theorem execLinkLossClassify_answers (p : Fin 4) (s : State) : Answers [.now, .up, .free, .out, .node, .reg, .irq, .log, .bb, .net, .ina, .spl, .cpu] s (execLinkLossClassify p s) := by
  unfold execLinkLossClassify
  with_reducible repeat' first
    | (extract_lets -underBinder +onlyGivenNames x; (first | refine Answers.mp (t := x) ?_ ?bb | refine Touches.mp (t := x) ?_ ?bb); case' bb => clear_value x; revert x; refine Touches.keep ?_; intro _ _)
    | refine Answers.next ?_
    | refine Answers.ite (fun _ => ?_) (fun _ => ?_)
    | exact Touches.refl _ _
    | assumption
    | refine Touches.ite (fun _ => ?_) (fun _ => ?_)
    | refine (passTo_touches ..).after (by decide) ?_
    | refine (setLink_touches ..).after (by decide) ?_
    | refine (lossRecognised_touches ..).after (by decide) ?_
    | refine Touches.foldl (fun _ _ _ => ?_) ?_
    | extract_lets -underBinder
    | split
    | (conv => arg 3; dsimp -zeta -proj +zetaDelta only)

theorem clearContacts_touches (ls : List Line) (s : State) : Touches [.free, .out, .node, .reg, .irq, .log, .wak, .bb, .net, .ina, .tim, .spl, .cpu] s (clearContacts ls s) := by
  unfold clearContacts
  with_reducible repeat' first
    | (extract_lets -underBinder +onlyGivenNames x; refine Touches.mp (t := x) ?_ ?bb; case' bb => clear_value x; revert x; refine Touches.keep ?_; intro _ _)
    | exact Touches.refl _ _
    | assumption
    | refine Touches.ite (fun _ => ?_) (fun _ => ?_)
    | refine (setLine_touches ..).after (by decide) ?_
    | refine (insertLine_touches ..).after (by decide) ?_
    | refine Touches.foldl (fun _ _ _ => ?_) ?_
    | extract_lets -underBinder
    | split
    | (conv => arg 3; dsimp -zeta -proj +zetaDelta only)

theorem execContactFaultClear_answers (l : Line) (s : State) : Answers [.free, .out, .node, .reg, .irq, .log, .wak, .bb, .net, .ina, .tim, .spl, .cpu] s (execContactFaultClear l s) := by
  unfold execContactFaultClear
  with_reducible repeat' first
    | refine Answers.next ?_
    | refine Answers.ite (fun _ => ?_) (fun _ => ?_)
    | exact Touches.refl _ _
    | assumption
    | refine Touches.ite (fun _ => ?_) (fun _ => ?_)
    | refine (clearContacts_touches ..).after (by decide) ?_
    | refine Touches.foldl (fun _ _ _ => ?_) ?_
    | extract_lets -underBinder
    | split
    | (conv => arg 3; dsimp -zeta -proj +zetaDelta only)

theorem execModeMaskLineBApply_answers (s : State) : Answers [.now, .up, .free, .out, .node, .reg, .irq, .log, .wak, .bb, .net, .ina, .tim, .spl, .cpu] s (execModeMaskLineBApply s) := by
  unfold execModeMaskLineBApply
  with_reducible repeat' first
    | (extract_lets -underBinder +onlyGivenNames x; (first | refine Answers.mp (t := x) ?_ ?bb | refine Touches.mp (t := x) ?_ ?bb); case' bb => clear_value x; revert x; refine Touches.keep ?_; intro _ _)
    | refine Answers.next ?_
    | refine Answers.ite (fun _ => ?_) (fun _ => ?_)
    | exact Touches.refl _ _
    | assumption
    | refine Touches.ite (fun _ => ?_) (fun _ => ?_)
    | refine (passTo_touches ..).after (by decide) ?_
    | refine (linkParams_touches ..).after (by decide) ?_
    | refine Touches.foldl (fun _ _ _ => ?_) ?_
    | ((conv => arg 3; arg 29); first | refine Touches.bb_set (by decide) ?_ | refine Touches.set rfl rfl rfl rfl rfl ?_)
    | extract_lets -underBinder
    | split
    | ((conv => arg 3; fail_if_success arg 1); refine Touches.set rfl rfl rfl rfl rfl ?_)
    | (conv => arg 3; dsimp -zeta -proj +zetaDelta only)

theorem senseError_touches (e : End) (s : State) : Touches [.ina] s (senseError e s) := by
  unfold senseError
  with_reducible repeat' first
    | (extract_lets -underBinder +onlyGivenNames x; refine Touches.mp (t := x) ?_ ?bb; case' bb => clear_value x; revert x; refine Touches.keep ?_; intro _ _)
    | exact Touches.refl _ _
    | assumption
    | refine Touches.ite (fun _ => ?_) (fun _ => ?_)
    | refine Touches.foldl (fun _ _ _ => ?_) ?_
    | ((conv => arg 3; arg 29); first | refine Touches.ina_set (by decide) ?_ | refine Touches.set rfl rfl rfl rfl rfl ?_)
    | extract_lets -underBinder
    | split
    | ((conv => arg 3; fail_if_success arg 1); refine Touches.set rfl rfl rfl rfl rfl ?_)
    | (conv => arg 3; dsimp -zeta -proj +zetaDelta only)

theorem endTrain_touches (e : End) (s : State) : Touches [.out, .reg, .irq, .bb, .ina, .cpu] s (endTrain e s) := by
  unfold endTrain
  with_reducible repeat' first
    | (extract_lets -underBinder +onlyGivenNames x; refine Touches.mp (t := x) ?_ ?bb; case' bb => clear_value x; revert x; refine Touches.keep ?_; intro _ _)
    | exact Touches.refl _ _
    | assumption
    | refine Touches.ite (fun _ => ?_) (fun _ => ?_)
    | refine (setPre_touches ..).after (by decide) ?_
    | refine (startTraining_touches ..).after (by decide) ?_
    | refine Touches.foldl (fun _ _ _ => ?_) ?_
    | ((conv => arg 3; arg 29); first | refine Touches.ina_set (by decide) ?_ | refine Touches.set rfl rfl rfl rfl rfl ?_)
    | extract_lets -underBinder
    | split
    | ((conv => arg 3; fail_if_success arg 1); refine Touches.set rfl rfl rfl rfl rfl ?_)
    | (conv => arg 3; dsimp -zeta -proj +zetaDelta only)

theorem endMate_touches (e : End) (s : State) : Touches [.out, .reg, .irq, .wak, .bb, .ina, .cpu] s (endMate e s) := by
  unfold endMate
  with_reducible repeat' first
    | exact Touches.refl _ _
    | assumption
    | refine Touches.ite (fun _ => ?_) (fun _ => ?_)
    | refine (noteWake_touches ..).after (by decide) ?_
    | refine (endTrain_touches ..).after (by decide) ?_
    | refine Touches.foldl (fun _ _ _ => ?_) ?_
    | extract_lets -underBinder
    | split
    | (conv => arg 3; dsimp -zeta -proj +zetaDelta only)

◆ ◆ ◆ ◆ ◆

(TASK STATEMENT):
Produce a verbatim transcription of the entries above.

(FINISHED TASK):
theorem execLinkLossClassify_answers (p : Fin 4) (s : State) : Answers [.now, .up, .free, .out, .node, .reg, .irq, .log, .bb, .net, .ina, .spl, .cpu] s (execLinkLossClassify p s) := by
  unfold execLinkLossClassify
  with_reducible repeat' first
    | (extract_lets -underBinder +onlyGivenNames x; (first | refine Answers.mp (t := x) ?_ ?bb | refine Touches.mp (t := x) ?_ ?bb); case' bb => clear_value x; revert x; refine Touches.keep ?_; intro _ _)
    | refine Answers.next ?_
    | refine Answers.ite (fun _ => ?_) (fun _ => ?_)
    | exact Touches.refl _ _
    | assumption
    | refine Touches.ite (fun _ => ?_) (fun _ => ?_)
    | refine (passTo_touches ..).after (by decide) ?_
    | refine (setLink_touches ..).after (by decide) ?_
    | refine (lossRecognised_touches ..).after (by decide) ?_
    | refine Touches.foldl (fun _ _ _ => ?_) ?_
    | extract_lets -underBinder
    | split
    | (conv => arg 3; dsimp -zeta -proj +zetaDelta only)

theorem clearContacts_touches (ls : List Line) (s : State) : Touches [.free, .out, .node, .reg, .irq, .log, .wak, .bb, .net, .ina, .tim, .spl, .cpu] s (clearContacts ls s) := by
  unfold clearContacts
  with_reducible repeat' first
    | (extract_lets -underBinder +onlyGivenNames x; refine Touches.mp (t := x) ?_ ?bb; case' bb => clear_value x; revert x; refine Touches.keep ?_; intro _ _)
    | exact Touches.refl _ _
    | assumption
    | refine Touches.ite (fun _ => ?_) (fun _ => ?_)
    | refine (setLine_touches ..).after (by decide) ?_
    | refine (insertLine_touches ..).after (by decide) ?_
    | refine Touches.foldl (fun _ _ _ => ?_) ?_
    | extract_lets -underBinder
    | split
    | (conv => arg 3; dsimp -zeta -proj +zetaDelta only)

theorem execContactFaultClear_answers (l : Line) (s : State) : Answers [.free, .out, .node, .reg, .irq, .log, .wak, .bb, .net, .ina, .tim, .spl, .cpu] s (execContactFaultClear l s) := by
  unfold execContactFaultClear
  with_reducible repeat' first
    | refine Answers.next ?_
    | refine Answers.ite (fun _ => ?_) (fun _ => ?_)
    | exact Touches.refl _ _
    | assumption
    | refine Touches.ite (fun _ => ?_) (fun _ => ?_)
    | refine (clearContacts_touches ..).after (by decide) ?_
    | refine Touches.foldl (fun _ _ _ => ?_) ?_
    | extract_lets -underBinder
    | split
    | (conv => arg 3; dsimp -zeta -proj +zetaDelta only)

theorem execModeMaskLineBApply_answers (s : State) : Answers [.now, .up, .free, .out, .node, .reg, .irq, .log, .wak, .bb, .net, .ina, .tim, .spl, .cpu] s (execModeMaskLineBApply s) := by
  unfold execModeMaskLineBApply
  with_reducible repeat' first
    | (extract_lets -underBinder +onlyGivenNames x; (first | refine Answers.mp (t := x) ?_ ?bb | refine Touches.mp (t := x) ?_ ?bb); case' bb => clear_value x; revert x; refine Touches.keep ?_; intro _ _)
    | refine Answers.next ?_
    | refine Answers.ite (fun _ => ?_) (fun _ => ?_)
    | exact Touches.refl _ _
    | assumption
    | refine Touches.ite (fun _ => ?_) (fun _ => ?_)
    | refine (passTo_touches ..).after (by decide) ?_
    | refine (linkParams_touches ..).after (by decide) ?_
    | refine Touches.foldl (fun _ _ _ => ?_) ?_
    | ((conv => arg 3; arg 29); first | refine Touches.bb_set (by decide) ?_ | refine Touches.set rfl rfl rfl rfl rfl ?_)
    | extract_lets -underBinder
    | split
    | ((conv => arg 3; fail_if_success arg 1); refine Touches.set rfl rfl rfl rfl rfl ?_)
    | (conv => arg 3; dsimp -zeta -proj +zetaDelta only)

theorem senseError_touches (e : End) (s : State) : Touches [.ina] s (senseError e s) := by
  unfold senseError
  with_reducible repeat' first
    | (extract_lets -underBinder +onlyGivenNames x; refine Touches.mp (t := x) ?_ ?bb; case' bb => clear_value x; revert x; refine Touches.keep ?_; intro _ _)
    | exact Touches.refl _ _
    | assumption
    | refine Touches.ite (fun _ => ?_) (fun _ => ?_)
    | refine Touches.foldl (fun _ _ _ => ?_) ?_
    | ((conv => arg 3; arg 29); first | refine Touches.ina_set (by decide) ?_ | refine Touches.set rfl rfl rfl rfl rfl ?_)
    | extract_lets -underBinder
    | split
    | ((conv => arg 3; fail_if_success arg 1); refine Touches.set rfl rfl rfl rfl rfl ?_)
    | (conv => arg 3; dsimp -zeta -proj +zetaDelta only)

theorem endTrain_touches (e : End) (s : State) : Touches [.out, .reg, .irq, .bb, .ina, .cpu] s (endTrain e s) := by
  unfold endTrain
  with_reducible repeat' first
    | (extract_lets -underBinder +onlyGivenNames x; refine Touches.mp (t := x) ?_ ?bb; case' bb => clear_value x; revert x; refine Touches.keep ?_; intro _ _)
    | exact Touches.refl _ _
    | assumption
    | refine Touches.ite (fun _ => ?_) (fun _ => ?_)
    | refine (setPre_touches ..).after (by decide) ?_
    | refine (startTraining_touches ..).after (by decide) ?_
    | refine Touches.foldl (fun _ _ _ => ?_) ?_
    | ((conv => arg 3; arg 29); first | refine Touches.ina_set (by decide) ?_ | refine Touches.set rfl rfl rfl rfl rfl ?_)
    | extract_lets -underBinder
    | split
    | ((conv => arg 3; fail_if_success arg 1); refine Touches.set rfl rfl rfl rfl rfl ?_)
    | (conv => arg 3; dsimp -zeta -proj +zetaDelta only)

theorem endMate_touches (e : End) (s : State) : Touches [.out, .reg, .irq, .wak, .bb, .ina, .cpu] s (endMate e s) := by
  unfold endMate
  with_reducible repeat' first
    | exact Touches.refl _ _
    | assumption
    | refine Touches.ite (fun _ => ?_) (fun _ => ?_)
    | refine (noteWake_touches ..).after (by decide) ?_
    | refine (endTrain_touches ..).after (by decide) ?_
    | refine Touches.foldl (fun _ _ _ => ?_) ?_
    | extract_lets -underBinder
    | split
    | (conv => arg 3; dsimp -zeta -proj +zetaDelta only)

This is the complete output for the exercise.